YOUR OBJECTIVE » Would you please return the lines of the entries below starting at the line that has "s.worldDone := by unfold State.modPlot; split <;> rfl" and ending at the line that has "s.digest := by unfold State.modPlot; split <;> rfl", both included, exactly as they are?

EXERCISE INPUTS »

/-! ## modPlot -/

@[simp] theorem State.modPlot_agenda (s : State) (k : Nat) (f : Plot → Plot) : (s.modPlot k f).agenda = s.agenda := by unfold State.modPlot; split <;> rfl
@[simp] theorem State.modPlot_cur (s : State) (k : Nat) (f : Plot → Plot) : (s.modPlot k f).cur = s.cur := by unfold State.modPlot; split <;> rfl
@[simp] theorem State.modPlot_turn (s : State) (k : Nat) (f : Plot → Plot) : (s.modPlot k f).turn = s.turn := by unfold State.modPlot; split <;> rfl
@[simp] theorem State.modPlot_free (s : State) (k : Nat) (f : Plot → Plot) : (s.modPlot k f).free = s.free := by unfold State.modPlot; split <;> rfl
@[simp] theorem State.modPlot_next (s : State) (k : Nat) (f : Plot → Plot) : (s.modPlot k f).next = s.next := by unfold State.modPlot; split <;> rfl
@[simp] theorem State.modPlot_clock (s : State) (k : Nat) (f : Plot → Plot) : (s.modPlot k f).clock = s.clock := by unfold State.modPlot; split <;> rfl
@[simp] theorem State.modPlot_roles (s : State) (k : Nat) (f : Plot → Plot) : (s.modPlot k f).roles = s.roles := by unfold State.modPlot; split <;> rfl
@[simp] theorem State.modPlot_teams (s : State) (k : Nat) (f : Plot → Plot) : (s.modPlot k f).teams = s.teams := by unfold State.modPlot; split <;> rfl
@[simp] theorem State.modPlot_cores (s : State) (k : Nat) (f : Plot → Plot) : (s.modPlot k f).cores = s.cores := by unfold State.modPlot; split <;> rfl
@[simp] theorem State.modPlot_sets (s : State) (k : Nat) (f : Plot → Plot) : (s.modPlot k f).sets = s.sets := by unfold State.modPlot; split <;> rfl
@[simp] theorem State.modPlot_saved (s : State) (k : Nat) (f : Plot → Plot) : (s.modPlot k f).saved = s.saved := by unfold State.modPlot; split <;> rfl
@[simp] theorem State.modPlot_ops (s : State) (k : Nat) (f : Plot → Plot) : (s.modPlot k f).ops = s.ops := by unfold State.modPlot; split <;> rfl
@[simp] theorem State.modPlot_mats (s : State) (k : Nat) (f : Plot → Plot) : (s.modPlot k f).mats = s.mats := by unfold State.modPlot; split <;> rfl
@[simp] theorem State.modPlot_watch (s : State) (k : Nat) (f : Plot → Plot) : (s.modPlot k f).watch = s.watch := by unfold State.modPlot; split <;> rfl
@[simp] theorem State.modPlot_ram (s : State) (k : Nat) (f : Plot → Plot) : (s.modPlot k f).ram = s.ram := by unfold State.modPlot; split <;> rfl
@[simp] theorem State.modPlot_hostMem (s : State) (k : Nat) (f : Plot → Plot) : (s.modPlot k f).hostMem = s.hostMem := by unfold State.modPlot; split <;> rfl
@[simp] theorem State.modPlot_hy (s : State) (k : Nat) (f : Plot → Plot) : (s.modPlot k f).hy = s.hy := by unfold State.modPlot; split <;> rfl
@[simp] theorem State.modPlot_poison (s : State) (k : Nat) (f : Plot → Plot) : (s.modPlot k f).poison = s.poison := by unfold State.modPlot; split <;> rfl
@[simp] theorem State.modPlot_replicas (s : State) (k : Nat) (f : Plot → Plot) : (s.modPlot k f).replicas = s.replicas := by unfold State.modPlot; split <;> rfl
@[simp] theorem State.modPlot_tlb2 (s : State) (k : Nat) (f : Plot → Plot) : (s.modPlot k f).tlb2 = s.tlb2 := by unfold State.modPlot; split <;> rfl
@[simp] theorem State.modPlot_ifaces (s : State) (k : Nat) (f : Plot → Plot) : (s.modPlot k f).ifaces = s.ifaces := by unfold State.modPlot; split <;> rfl
@[simp] theorem State.modPlot_queues (s : State) (k : Nat) (f : Plot → Plot) : (s.modPlot k f).queues = s.queues := by unfold State.modPlot; split <;> rfl
@[simp] theorem State.modPlot_recs (s : State) (k : Nat) (f : Plot → Plot) : (s.modPlot k f).recs = s.recs := by unfold State.modPlot; split <;> rfl
@[simp] theorem State.modPlot_vierr (s : State) (k : Nat) (f : Plot → Plot) : (s.modPlot k f).vierr = s.vierr := by unfold State.modPlot; split <;> rfl
@[simp] theorem State.modPlot_ctxPlot (s : State) (k : Nat) (f : Plot → Plot) : (s.modPlot k f).ctxPlot = s.ctxPlot := by unfold State.modPlot; split <;> rfl
@[simp] theorem State.modPlot_ctxTeams (s : State) (k : Nat) (f : Plot → Plot) : (s.modPlot k f).ctxTeams = s.ctxTeams := by unfold State.modPlot; split <;> rfl
@[simp] theorem State.modPlot_ctxBusy (s : State) (k : Nat) (f : Plot → Plot) : (s.modPlot k f).ctxBusy = s.ctxBusy := by unfold State.modPlot; split <;> rfl
@[simp] theorem State.modPlot_ctxPartial (s : State) (k : Nat) (f : Plot → Plot) : (s.modPlot k f).ctxPartial = s.ctxPartial := by unfold State.modPlot; split <;> rfl
@[simp] theorem State.modPlot_ctxNotFound (s : State) (k : Nat) (f : Plot → Plot) : (s.modPlot k f).ctxNotFound = s.ctxNotFound := by unfold State.modPlot; split <;> rfl
@[simp] theorem State.modPlot_ctxDone (s : State) (k : Nat) (f : Plot → Plot) : (s.modPlot k f).ctxDone = s.ctxDone := by unfold State.modPlot; split <;> rfl
@[simp] theorem State.modPlot_cam (s : State) (k : Nat) (f : Plot → Plot) : (s.modPlot k f).cam = s.cam := by unfold State.modPlot; split <;> rfl
@[simp] theorem State.modPlot_pods (s : State) (k : Nat) (f : Plot → Plot) : (s.modPlot k f).pods = s.pods := by unfold State.modPlot; split <;> rfl
@[simp] theorem State.modPlot_paths (s : State) (k : Nat) (f : Plot → Plot) : (s.modPlot k f).paths = s.paths := by unfold State.modPlot; split <;> rfl
@[simp] theorem State.modPlot_regions (s : State) (k : Nat) (f : Plot → Plot) : (s.modPlot k f).regions = s.regions := by unfold State.modPlot; split <;> rfl
@[simp] theorem State.modPlot_outPkts (s : State) (k : Nat) (f : Plot → Plot) : (s.modPlot k f).outPkts = s.outPkts := by unfold State.modPlot; split <;> rfl
@[simp] theorem State.modPlot_placed (s : State) (k : Nat) (f : Plot → Plot) : (s.modPlot k f).placed = s.placed := by unfold State.modPlot; split <;> rfl
@[simp] theorem State.modPlot_waitPkts (s : State) (k : Nat) (f : Plot → Plot) : (s.modPlot k f).waitPkts = s.waitPkts := by unfold State.modPlot; split <;> rfl
@[simp] theorem State.modPlot_fenceTab (s : State) (k : Nat) (f : Plot → Plot) : (s.modPlot k f).fenceTab = s.fenceTab := by unfold State.modPlot; split <;> rfl
@[simp] theorem State.modPlot_colls (s : State) (k : Nat) (f : Plot → Plot) : (s.modPlot k f).colls = s.colls := by unfold State.modPlot; split <;> rfl
@[simp] theorem State.modPlot_contribs (s : State) (k : Nat) (f : Plot → Plot) : (s.modPlot k f).contribs = s.contribs := by unfold State.modPlot; split <;> rfl
@[simp] theorem State.modPlot_outContribs (s : State) (k : Nat) (f : Plot → Plot) : (s.modPlot k f).outContribs = s.outContribs := by unfold State.modPlot; split <;> rfl
@[simp] theorem State.modPlot_stall (s : State) (k : Nat) (f : Plot → Plot) : (s.modPlot k f).stall = s.stall := by unfold State.modPlot; split <;> rfl
@[simp] theorem State.modPlot_rank (s : State) (k : Nat) (f : Plot → Plot) : (s.modPlot k f).rank = s.rank := by unfold State.modPlot; split <;> rfl
@[simp] theorem State.modPlot_worldMap (s : State) (k : Nat) (f : Plot → Plot) : (s.modPlot k f).worldMap = s.worldMap := by unfold State.modPlot; split <;> rfl
@[simp] theorem State.modPlot_worldBusy (s : State) (k : Nat) (f : Plot → Plot) : (s.modPlot k f).worldBusy = s.worldBusy := by unfold State.modPlot; split <;> rfl
@[simp] theorem State.modPlot_worldRefused (s : State) (k : Nat) (f : Plot → Plot) : (s.modPlot k f).worldRefused = s.worldRefused := by unfold State.modPlot; split <;> rfl
@[simp] theorem State.modPlot_worldDone (s : State) (k : Nat) (f : Plot → Plot) : (s.modPlot k f).worldDone = s.worldDone := by unfold State.modPlot; split <;> rfl
@[simp] theorem State.modPlot_epochs (s : State) (k : Nat) (f : Plot → Plot) : (s.modPlot k f).epochs = s.epochs := by unfold State.modPlot; split <;> rfl
@[simp] theorem State.modPlot_rekeying (s : State) (k : Nat) (f : Plot → Plot) : (s.modPlot k f).rekeying = s.rekeying := by unfold State.modPlot; split <;> rfl
@[simp] theorem State.modPlot_bootStat (s : State) (k : Nat) (f : Plot → Plot) : (s.modPlot k f).bootStat = s.bootStat := by unfold State.modPlot; split <;> rfl
@[simp] theorem State.modPlot_meas (s : State) (k : Nat) (f : Plot → Plot) : (s.modPlot k f).meas = s.meas := by unfold State.modPlot; split <;> rfl
@[simp] theorem State.modPlot_digest (s : State) (k : Nat) (f : Plot → Plot) : (s.modPlot k f).digest = s.digest := by unfold State.modPlot; split <;> rfl
@[simp] theorem State.modPlot_lockboot (s : State) (k : Nat) (f : Plot → Plot) : (s.modPlot k f).lockboot = s.lockboot := by unfold State.modPlot; split <;> rfl
@[simp] theorem State.modPlot_mstat (s : State) (k : Nat) (f : Plot → Plot) : (s.modPlot k f).mstat = s.mstat := by unfold State.modPlot; split <;> rfl
@[simp] theorem State.modPlot_responders (s : State) (k : Nat) (f : Plot → Plot) : (s.modPlot k f).responders = s.responders := by unfold State.modPlot; split <;> rfl
@[simp] theorem State.modPlot_telSel (s : State) (k : Nat) (f : Plot → Plot) : (s.modPlot k f).telSel = s.telSel := by unfold State.modPlot; split <;> rfl
@[simp] theorem State.modPlot_telData (s : State) (k : Nat) (f : Plot → Plot) : (s.modPlot k f).telData = s.telData := by unfold State.modPlot; split <;> rfl
@[simp] theorem State.modPlot_telStat (s : State) (k : Nat) (f : Plot → Plot) : (s.modPlot k f).telStat = s.telStat := by unfold State.modPlot; split <;> rfl
@[simp] theorem State.modPlot_life (s : State) (k : Nat) (f : Plot → Plot) : (s.modPlot k f).life = s.life := by unfold State.modPlot; split <;> rfl
@[simp] theorem State.modPlot_throttled (s : State) (k : Nat) (f : Plot → Plot) : (s.modPlot k f).throttled = s.throttled := by unfold State.modPlot; split <;> rfl
@[simp] theorem State.modPlot_lost (s : State) (k : Nat) (f : Plot → Plot) : (s.modPlot k f).lost = s.lost := by unfold State.modPlot; split <;> rfl
@[simp] theorem State.modPlot_out (s : State) (k : Nat) (f : Plot → Plot) : (s.modPlot k f).out = s.out := by unfold State.modPlot; split <;> rfl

TASK OUTPUT »
@[simp] theorem State.modPlot_worldDone (s : State) (k : Nat) (f : Plot → Plot) : (s.modPlot k f).worldDone = s.worldDone := by unfold State.modPlot; split <;> rfl
@[simp] theorem State.modPlot_epochs (s : State) (k : Nat) (f : Plot → Plot) : (s.modPlot k f).epochs = s.epochs := by unfold State.modPlot; split <;> rfl
@[simp] theorem State.modPlot_rekeying (s : State) (k : Nat) (f : Plot → Plot) : (s.modPlot k f).rekeying = s.rekeying := by unfold State.modPlot; split <;> rfl
@[simp] theorem State.modPlot_bootStat (s : State) (k : Nat) (f : Plot → Plot) : (s.modPlot k f).bootStat = s.bootStat := by unfold State.modPlot; split <;> rfl
@[simp] theorem State.modPlot_meas (s : State) (k : Nat) (f : Plot → Plot) : (s.modPlot k f).meas = s.meas := by unfold State.modPlot; split <;> rfl
@[simp] theorem State.modPlot_digest (s : State) (k : Nat) (f : Plot → Plot) : (s.modPlot k f).digest = s.digest := by unfold State.modPlot; split <;> rfl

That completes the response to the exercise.